Leitsatz

1. Die Entnahme eines dem Unternehmen zugeordneten Pkws, den ein Unternehmer von einem Nichtunternehmer und damit ohne Berechtigung zum Vorsteuerabzug erworben hat, unterliegt nach Art. 5 Abs. 6 Satz 1 der Richtlinie 77/388/EWG nicht der Umsatzbesteuerung, soweit keine "Bestandteile" (mit Berechtigung zum Vorsteuerabzug) eingefügt wurden.
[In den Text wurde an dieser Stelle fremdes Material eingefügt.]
-- ==== Sys2Proof/Machine/Step.lean ====
section
/-! DEFINITION. The step, and the placing of an instruction where the step runs it. -/

namespace Sys2Proof.Machine

open Sys2Proof

/-- One step of the machine. -/
def step (s : State) : Host.Outcome State Fault Refusal := stepOnce s

/-- The state in which the next step runs the instruction of a table word. -/
def State.withFetchWord (s : State) (nbits w : Nat) : State := placeWord s nbits w

end Sys2Proof.Machine
end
Dienstleistungen (sonstige Leistungen) einschließlich derjenigen, für die zusätzlich kleinere Lieferungen von Gegenständen erforderlich sind (z.B. Karosserie- und Lackarbeiten an einem Pkw), führen nicht zu "Bestandteilen" des Gegenstands (Anschluss an die Vorabentscheidung des EuGH vom 17.5.2001, Rs. C-322/99 im Streitfall Fischer).

2. Eine Eigenverbrauchsbesteuerung der Pkw-Entnahme nach der Differenz-Regelung des § 25a Abs. 1 UStG 1991 scheidet aus, wenn der Entnahmewert den Einkaufspreis nicht übersteigt.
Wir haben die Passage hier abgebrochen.